After the story came out in the news, she said she talked to her daughter about having Rosi as a teacher.

“She said things about girls throwing shoes at [Rosi], and him running around the school chasing students; students taping him to a chair and pushing him out in the commons and other teachers coming and taping his mouth shut with duct tape,” she said.

“As a parent, the fact that that’s going on at the middle school is upsetting to me. That it’s not just about him in the classrooms, but what kind of climate do we have in the middle school where that’s apparently okay to have going on?” she said.

As a teacher, she said she was let down not only by Rosi, but by the rest of the staff at Kopachuck Middle School.

“I’m not only responsible for the kids in my classroom.
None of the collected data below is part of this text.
-- ==== Sys2Proof/Certificates/Slice0/Obligations.lean ====
section
/-!
DEFINITION. The statements for the provers: what the rows of the command table and the machine do, stated from the rules of spec/.
-/
open Sys2Proof Sys2Proof.Machine

/-- Where a hart executes an integer instruction that its core type has, exec answers a next state in which rd holds the operation's result (x0
keeps reading zero), the pc is past the instruction, and nothing else has changed but what counting, cycles and replacement trees change. (R41; R42;
R81) -/
def Obligations.IntegerInstructionsComplete : Prop :=
  ∀ (s : State) (h : HartId) (op : IntOp) (rd rs1 : Fin 32) (src : Src) (c : Bool),
    s.issues h (ilen c) = true → (isT h || !(tOnly op)) = true →
    ∃ t, exec (.integerInstruction h op rd rs1 src c) s = .next t ∧
      (∀ r : Fin 32, (t.hart h).getX r.val = if r.val = 0 then 0 else if r = rd
        then intValue op ((s.hart h).getX rs1.val) ((s.hart h).src src) (s.hart h).pc else (s.hart h).getX r.val) ∧
      hartBecomes s t h (((s.hart h).setX rd.val (intValue op ((s.hart h).getX rs1.val) ((s.hart h).src src) (s.hart h).pc)).past (ilen c))

/-- Where a T-core hart executes an F or D instruction with FS on and a legal rounding mode, exec answers a next state in which the destination
holds the result, the raised flags are accrued, mstatus.FS is dirty where a floating-point register is written, the pc is past the instruction, and
nothing else has changed but what counting changes. (R41; R42; R81) -/
def Obligations.FpInstructionsComplete : Prop :=
  ∀ (s : State) (h : HartId) (op : FpOp) (rd rs1 rs2 rs3 : Fin 32) (rm : Fin 8) (r : Nat),
    s.issues h = true → (s.hart h).fpLegal (isT h) = .ok →
    (if rounds op = true then (s.hart h).roundMode rm.val else some 0) = some r →
    ∃ t, exec (.fpInstruction h op rd rs1 rs2 rs3 rm) s = .next t ∧
      hartBecomes s t h
        ((match fpValue op r ((s.hart h).getF rs1.val) ((s.hart h).getF rs2.val) ((s.hart h).getF rs3.val) ((s.hart h).getX rs1.val) with
          | .f m bits fl => (((s.hart h).setF rd.val (boxF m bits)).dirtyFs).accrue fl
          | .x v fl => ((s.hart h).setX rd.val v).accrue fl).past 4)

/-- On an S-core every Zicond, floating-point and vector arithmetic instruction raises an illegal-instruction exception: exec answers the state that
entering that exception gives. (R42; R119) -/
def Obligations.MissingInstructionsTrap : Prop :=
  ∀ (s : State) (n : Fin 48), s.issues (.s n) = true →
    (∀ (op : IntOp) (rd rs1 : Fin 32) (src : Src) (c : Bool), tOnly op = true → s.issues (.s n) (ilen c) = true →
      exec (.integerInstruction (.s n) op rd rs1 src c) s = .next (s.trap (.s n) (excep 2 0))) ∧
    (∀ (op : FpOp) (rd rs1 rs2 rs3 : Fin 32) (rm : Fin 8),
      exec (.fpInstruction (.s n) op rd rs1 rs2 rs3 rm) s = .next (s.trap (.s n) (excep 2 0))) ∧
    ∀ (op : VArith) (vd vs2 : Fin 32) (src : VSrc) (masked : Bool),
      exec (.vectorInstruction (.s n) (.arith op vd vs2 src masked)) s = .next (s.trap (.s n) (excep 2 0))

/-- A control transfer that executes moves the pc to its target where it is taken and past itself otherwise, writes the link register where it is a
jump, and on a T-core trains the predictor; where fetch followed another address, what was read ahead and the walks of younger instructions are
dropped. PAUSE moves the pc alone; WFI moves the pc and stops issue in C1 unless an interrupt is pending and enabled in mie. Nothing else changes
but what counting changes. (R72; R73; R81; R119; R125) -/
def Obligations.ControlTransfersComplete : Prop :=
  (∀ (s : State) (h : HartId) (k : CtKind) (rd rs1 rs2 : Fin 32) (imm : BitVec 21) (wrong : List RasOp) (c : Bool), s.issues h (ilen c) = true →
    let ch := s.hart h
    let next := ch.pc + BitVec.ofNat 64 (ilen c)
    let target := if k = .jalr then (ch.getX rs1.val + imm.signExtend 64) &&& ~~~1 else ch.pc + imm.signExtend 64
    let taken := ctTaken k (ch.getX rs1.val) (ch.getX rs2.val)
    let dest := if taken = true then target else next
    let miss := if isT h = true then !ch.barred && decide ((ch.pred.follow k rd rs1 ch.pc next target).1 ≠ dest) else (sCost ch k taken ((imm.signExtend 64).slt 0)).2
    let linked := if isBranch k = true then ch.past 0 else (ch.past 0).setX rd.val next
    let trained := if isT h = true then linked.trainCt k rd rs1 ch.pc next target taken miss wrong else linked
    ∃ t, exec (.controlTransferResolve h k rd rs1 rs2 imm wrong c) s = .next t ∧
      hartBecomes s t h { (if miss = true then { trained.dropEarly with walks := trained.orphanWalks } else trained) with pc := dest }) ∧
  (∀ (s : State) (h : HartId), s.issues h = true → ∃ t, exec (.pause h) s = .next t ∧ hartBecomes s t h ((s.hart h).past 4)) ∧
  (∀ (s : State) (h : HartId), s.issues h = true → wfiLegal h (s.hart h) = .ok → ∃ t, exec (.wfi h) s = .next t ∧
    hartBecomes s t h (if s.wakes h = true then (s.hart h).past 4 else { (s.hart h).past 4 with idle := .c1, since := s.time }))

/-- On a T-core XPRED.BAR 1 sets the bar with the mode's rank, or the higher of two ranks; XPRED.BAR 0 clears it at a rank equal to or above the
recorded one and changes nothing otherwise; XPRED.FLUSH empties the direction predictor, target buffers and return stack; each drops what was read
ahead. On an S-core the three are no-ops. MDP_CLEAR empties a T-core's memory-dependence predictor. Nothing else changes but what counting changes.
(R47; R51; R52; R53; R90; R119) -/
def Obligations.PredictionInstructionsComplete : Prop :=
  (∀ (s : State) (h : HartId), s.issues h = true → isT h = true → ∃ t, exec (.xpredBar1 h) s = .next t ∧
    hartBecomes s t h ((((s.hart h).dropEarly).csrPut 0x5C0 (putFld ((s.hart h).csrRaw 0x5C0 ||| 1) 5 4
      (if ((s.hart h).csrRaw 0x5C0).getLsbD 0 = true then max (fld ((s.hart h).csrRaw 0x5C0) 5 4) (modeRank (s.hart h).mode) else modeRank (s.hart h).mode))).past 4)) ∧
  (∀ (s : State) (h : HartId), s.issues h = true → isT h = true → ∃ t, exec (.xpredBar0 h) s = .next t ∧
    hartBecomes s t h ((if ((s.hart h).csrRaw 0x5C0).getLsbD 0 = true ∧ fld ((s.hart h).csrRaw 0x5C0) 5 4 ≤ modeRank (s.hart h).mode
      then ((s.hart h).dropEarly).csrPut 0x5C0 (putFld ((s.hart h).csrRaw 0x5C0 &&& ~~~1) 5 4 0) else (s.hart h).dropEarly).past 4)) ∧
  (∀ (s : State) (h : HartId), s.issues h = true → isT h = true → ∃ t, exec (.xpredFlush h) s = .next t ∧
    hartBecomes s t h { ((s.hart h).dropEarly).past 4 with pred := { Pred.empty with mdp := (s.hart h).pred.mdp } }) ∧
  (∀ (s : State) (n : Fin 48) (i : Instr), s.issues (.s n) = true → i ∈ [Instr.xpredBar1 (.s n), .xpredBar0 (.s n), .xpredFlush (.s n)] →
    ∃ t, exec i s = .next t ∧ hartBecomes s t (.s n) ((s.hart (.s n)).past 4)) ∧
  (∀ (s : State) (n : Fin 192), exec (.mdpClear (.t n)) s =
    .next (s.setHart (.t n) { s.hart (.t n) with pred := { (s.hart (.t n)).pred with mdp := [] } }))
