-- ==== Sys2Proof/Laws/State.lean ====
section
/-!
SUPPORT. What each update of State leaves alone, one lemma per field, and what the registers of a hart read after a write.
-/
namespace Sys2Proof.Machine

variable (s : State)

/-! ### setHart -/

@[simp] theorem setHart_mem (h : HartId) (v : Hart) : (s.setHart h v).mem = s.mem := by cases h <;> rfl
@[simp] theorem setHart_pma (h : HartId) (v : Hart) : (s.setHart h v).pma = s.pma := by cases h <;> rfl
@[simp] theorem setHart_coh (h : HartId) (v : Hart) : (s.setHart h v).coh = s.coh := by cases h <;> rfl
@[simp] theorem setHart_mesh (h : HartId) (v : Hart) : (s.setHart h v).mesh = s.mesh := by cases h <;> rfl
@[simp] theorem setHart_dram (h : HartId) (v : Hart) : (s.setHart h v).dram = s.dram := by cases h <;> rfl
@[simp] theorem setHart_iommu (h : HartId) (v : Hart) : (s.setHart h v).iommu = s.iommu := by cases h <;> rfl
@[simp] theorem setHart_graop (h : HartId) (v : Hart) : (s.setHart h v).graop = s.graop := by cases h <;> rfl
@[simp] theorem setHart_eng (h : HartId) (v : Hart) : (s.setHart h v).eng = s.eng := by cases h <;> rfl
@[simp] theorem setHart_irq (h : HartId) (v : Hart) : (s.setHart h v).irq = s.irq := by cases h <;> rfl
@[simp] theorem setHart_perf (h : HartId) (v : Hart) : (s.setHart h v).perf = s.perf := by cases h <;> rfl
@[simp] theorem setHart_ren (h : HartId) (v : Hart) : (s.setHart h v).ren = s.ren := by cases h <;> rfl
@[simp] theorem setHart_pow (h : HartId) (v : Hart) : (s.setHart h v).pow = s.pow := by cases h <;> rfl
@[simp] theorem setHart_brine (h : HartId) (v : Hart) : (s.setHart h v).brine = s.brine := by cases h <;> rfl
@[simp] theorem setHart_sec (h : HartId) (v : Hart) : (s.setHart h v).sec = s.sec := by cases h <;> rfl
@[simp] theorem setHart_err (h : HartId) (v : Hart) : (s.setHart h v).err = s.err := by cases h <;> rfl
@[simp] theorem setHart_pcie (h : HartId) (v : Hart) : (s.setHart h v).pcie = s.pcie := by cases h <;> rfl
@[simp] theorem setHart_plat (h : HartId) (v : Hart) : (s.setHart h v).plat = s.plat := by cases h <;> rfl
@[simp] theorem setHart_phase (h : HartId) (v : Hart) : (s.setHart h v).phase = s.phase := by cases h <;> rfl
@[simp] theorem setHart_time (h : HartId) (v : Hart) : (s.setHart h v).time = s.time := by cases h <;> rfl
@[simp] theorem setHart_free (h : HartId) (v : Hart) : (s.setHart h v).free = s.free := by cases h <;> rfl
@[simp] theorem setHart_pending (h : HartId) (v : Hart) : (s.setHart h v).pending = s.pending := by cases h <;> rfl

/-! ### setL2 -/

@[simp] theorem setL2_tcores (a ln : Nat) (v : CLine) : (s.setL2 a ln v).tcores = s.tcores := rfl
@[simp] theorem setL2_scores (a ln : Nat) (v : CLine) : (s.setL2 a ln v).scores = s.scores := rfl
@[simp] theorem setL2_mem (a ln : Nat) (v : CLine) : (s.setL2 a ln v).mem = s.mem := rfl
@[simp] theorem setL2_pma (a ln : Nat) (v : CLine) : (s.setL2 a ln v).pma = s.pma := rfl
@[simp] theorem setL2_mesh (a ln : Nat) (v : CLine) : (s.setL2 a ln v).mesh = s.mesh := rfl
@[simp] theorem setL2_dram (a ln : Nat) (v : CLine) : (s.setL2 a ln v).dram = s.dram := rfl
@[simp] theorem setL2_iommu (a ln : Nat) (v : CLine) : (s.setL2 a ln v).iommu = s.iommu := rfl
@[simp] theorem setL2_graop (a ln : Nat) (v : CLine) : (s.setL2 a ln v).graop = s.graop := rfl
@[simp] theorem setL2_eng (a ln : Nat) (v : CLine) : (s.setL2 a ln v).eng = s.eng := rfl
@[simp] theorem setL2_irq (a ln : Nat) (v : CLine) : (s.setL2 a ln v).irq = s.irq := rfl
@[simp] theorem setL2_perf (a ln : Nat) (v : CLine) : (s.setL2 a ln v).perf = s.perf := rfl
@[simp] theorem setL2_ren (a ln : Nat) (v : CLine) : (s.setL2 a ln v).ren = s.ren := rfl
@[simp] theorem setL2_pow (a ln : Nat) (v : CLine) : (s.setL2 a ln v).pow = s.pow := rfl
@[simp] theorem setL2_brine (a ln : Nat) (v : CLine) : (s.setL2 a ln v).brine = s.brine := rfl
@[simp] theorem setL2_sec (a ln : Nat) (v : CLine) : (s.setL2 a ln v).sec = s.sec := rfl
@[simp] theorem setL2_err (a ln : Nat) (v : CLine) : (s.setL2 a ln v).err = s.err := rfl
@[simp] theorem setL2_pcie (a ln : Nat) (v : CLine) : (s.setL2 a ln v).pcie = s.pcie := rfl
@[simp] theorem setL2_plat (a ln : Nat) (v : CLine) : (s.setL2 a ln v).plat = s.plat := rfl
@[simp] theorem setL2_phase (a ln : Nat) (v : CLine) : (s.setL2 a ln v).phase = s.phase := rfl
@[simp] theorem setL2_time (a ln : Nat) (v : CLine) : (s.setL2 a ln v).time = s.time := rfl
@[simp] theorem setL2_free (a ln : Nat) (v : CLine) : (s.setL2 a ln v).free = s.free := rfl
@[simp] theorem setL2_pending (a ln : Nat) (v : CLine) : (s.setL2 a ln v).pending = s.pending := rfl

/-! ### putMshr -/

@[simp] theorem putMshr_tcores (a ln : Nat) (v : Option Mshr) : (s.putMshr a ln v).tcores = s.tcores := rfl
@[simp] theorem putMshr_scores (a ln : Nat) (v : Option Mshr) : (s.putMshr a ln v).scores = s.scores := rfl
@[simp] theorem putMshr_mem (a ln : Nat) (v : Option Mshr) : (s.putMshr a ln v).mem = s.mem := rfl
@[simp] theorem putMshr_pma (a ln : Nat) (v : Option Mshr) : (s.putMshr a ln v).pma = s.pma := rfl
@[simp] theorem putMshr_mesh (a ln : Nat) (v : Option Mshr) : (s.putMshr a ln v).mesh = s.mesh := rfl
@[simp] theorem putMshr_dram (a ln : Nat) (v : Option Mshr) : (s.putMshr a ln v).dram = s.dram := rfl
@[simp] theorem putMshr_iommu (a ln : Nat) (v : Option Mshr) : (s.putMshr a ln v).iommu = s.iommu := rfl
@[simp] theorem putMshr_graop (a ln : Nat) (v : Option Mshr) : (s.putMshr a ln v).graop = s.graop := rfl
@[simp] theorem putMshr_eng (a ln : Nat) (v : Option Mshr) : (s.putMshr a ln v).eng = s.eng := rfl
@[simp] theorem putMshr_irq (a ln : Nat) (v : Option Mshr) : (s.putMshr a ln v).irq = s.irq := rfl
@[simp] theorem putMshr_perf (a ln : Nat) (v : Option Mshr) : (s.putMshr a ln v).perf = s.perf := rfl
@[simp] theorem putMshr_ren (a ln : Nat) (v : Option Mshr) : (s.putMshr a ln v).ren = s.ren := rfl
@[simp] theorem putMshr_pow (a ln : Nat) (v : Option Mshr) : (s.putMshr a ln v).pow = s.pow := rfl
@[simp] theorem putMshr_brine (a ln : Nat) (v : Option Mshr) : (s.putMshr a ln v).brine = s.brine := rfl
@[simp] theorem putMshr_sec (a ln : Nat) (v : Option Mshr) : (s.putMshr a ln v).sec = s.sec := rfl
@[simp] theorem putMshr_err (a ln : Nat) (v : Option Mshr) : (s.putMshr a ln v).err = s.err := rfl
@[simp] theorem putMshr_pcie (a ln : Nat) (v : Option Mshr) : (s.putMshr a ln v).pcie = s.pcie := rfl
@[simp] theorem putMshr_plat (a ln : Nat) (v : Option Mshr) : (s.putMshr a ln v).plat = s.plat := rfl
@[simp] theorem putMshr_phase (a ln : Nat) (v : Option Mshr) : (s.putMshr a ln v).phase = s.phase := rfl
@[simp] theorem putMshr_time (a ln : Nat) (v : Option Mshr) : (s.putMshr a ln v).time = s.time := rfl
@[simp] theorem putMshr_free (a ln : Nat) (v : Option Mshr) : (s.putMshr a ln v).free = s.free := rfl
@[simp] theorem putMshr_pending (a ln : Nat) (v : Option Mshr) : (s.putMshr a ln v).pending = s.pending := rfl

/-! ### setTree -/

@[simp] theorem setTree_tcores (a ln bits : Nat) : (s.setTree a ln bits).tcores = s.tcores := rfl
@[simp] theorem setTree_scores (a ln bits : Nat) : (s.setTree a ln bits).scores = s.scores := rfl
@[simp] theorem setTree_mem (a ln bits : Nat) : (s.setTree a ln bits).mem = s.mem := rfl
@[simp] theorem setTree_pma (a ln bits : Nat) : (s.setTree a ln bits).pma = s.pma := rfl
@[simp] theorem setTree_mesh (a ln bits : Nat) : (s.setTree a ln bits).mesh = s.mesh := rfl
@[simp] theorem setTree_dram (a ln bits : Nat) : (s.setTree a ln bits).dram = s.dram := rfl
@[simp] theorem setTree_iommu (a ln bits : Nat) : (s.setTree a ln bits).iommu = s.iommu := rfl
@[simp] theorem setTree_graop (a ln bits : Nat) : (s.setTree a ln bits).graop = s.graop := rfl
@[simp] theorem setTree_eng (a ln bits : Nat) : (s.setTree a ln bits).eng = s.eng := rfl
@[simp] theorem setTree_irq (a ln bits : Nat) : (s.setTree a ln bits).irq = s.irq := rfl
@[simp] theorem setTree_perf (a ln bits : Nat) : (s.setTree a ln bits).perf = s.perf := rfl
@[simp] theorem setTree_ren (a ln bits : Nat) : (s.setTree a ln bits).ren = s.ren := rfl
@[simp] theorem setTree_pow (a ln bits : Nat) : (s.setTree a ln bits).pow = s.pow := rfl
@[simp] theorem setTree_brine (a ln bits : Nat) : (s.setTree a ln bits).brine = s.brine := rfl
@[simp] theorem setTree_sec (a ln bits : Nat) : (s.setTree a ln bits).sec = s.sec := rfl
@[simp] theorem setTree_err (a ln bits : Nat) : (s.setTree a ln bits).err = s.err := rfl
@[simp] theorem setTree_pcie (a ln bits : Nat) : (s.setTree a ln bits).pcie = s.pcie := rfl
@[simp] theorem setTree_plat (a ln bits : Nat) : (s.setTree a ln bits).plat = s.plat := rfl
@[simp] theorem setTree_phase (a ln bits : Nat) : (s.setTree a ln bits).phase = s.phase := rfl
@[simp] theorem setTree_time (a ln bits : Nat) : (s.setTree a ln bits).time = s.time := rfl
@[simp] theorem setTree_free (a ln bits : Nat) : (s.setTree a ln bits).free = s.free := rfl
@[simp] theorem setTree_pending (a ln bits : Nat) : (s.setTree a ln bits).pending = s.pending := rfl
I’m responsible for everybody’s kids. If I hear something that doesn’t make sense to me, it’s something that we have to do something about,” she said.

“There has been a great deal of public commentary regarding this matter,” said School Board President Jill Uddenberg. “I ask that we refrain from rushing to judgment and taking sides. As with any disciplinary investigation, the employee in question is entitled to a fair and objective investigation prior to the recommended action. The is also fully cooperating with the Sheriff’s investigation and awaiting the outcome.”

While Rosi did not attend the school board meeting, his lawyer Bryan Hershman did issue a request for supporters to speak up in favor of Rosi this week.

“Over the past week, Mr Rosi’s name has been smeared in the press, both locally and nationally… Those of us who are familiar with Mr. Rosi, know that this video in no way typifies the outstanding teacher and coach we have come to know and respect. Moreover, based on my initial investigation, those who witnessed this event know that this video is being taken out of context,” wrote Hershman.

At the time of the incident, Rosi stated that he did not mean to harm his students and had perceived the incident as “horseplay”.

In addition, defended Rosi by claiming that the teen instigated the incident. ABC News also reported that the child could be heard saying in the video, "Yeah do that … do what Eric's doing, not my arm."

However, Randall Kinney said his son was doing what he was taught by his father.

“Many will judge by that video what has happened to our family. It characterizes his lack of reaction as endorsement for the activities that were done to him,” he said.

When the Kinneys learned about their son experiencing bullying at school, Randall Kinney said he coached his son on how to react to bullying and how to prevent it by not being a target—an advice he regrets today.

“What a bully wants is a reaction from a child,” he recalled telling his son. “Put on a strong face, son. No matter how hard it hurts, don’t cry or you’ll only magnify the situation.”

“If they hit you, smile and walk away. Cry in private,” he added. “And that was terrible advice.”

In the meantime, Uddenberg said the District is organizing parent-family meetings at the three schools impacted by the incident: Kopachuck, Peninsula and Harbor Ridge.

Randall Kinney said his son, who now attends a private school, is doing better thanks to the strength of his mother and the professional counsel.

“We are fortunate to have a wonderful doctor tending to his care and guiding us as parents,” he said.

Ron Johnson September 09, 2012 at 04:45 PM
They should string Rossi up by the balls.
Ann Adams December 09, 2012 at 07:48 AM
Your response is concerning.
Ann Adams December 09, 2012 at 07:51 AM
Chair piling, kicking, passing wind on a child....none of this is concerning or should have disturbed the child? I would not want any child in that situation.
Ann Adams December 09, 2012 at 07:55 AM
Your statement is concerning-again.
C December 12, 2012 at 06:39 AM
Peninsula School District has repeatedly allowed children to be harmed by adults in the District, leaving parents no recourse. The usual response the District gives while they do nothing to protect our children is something along the lines of, we can't move that person to a different position because it violates our Union Contracts. So, yes, in my opinion, getting the media involved is essential if you want to resolve the situation.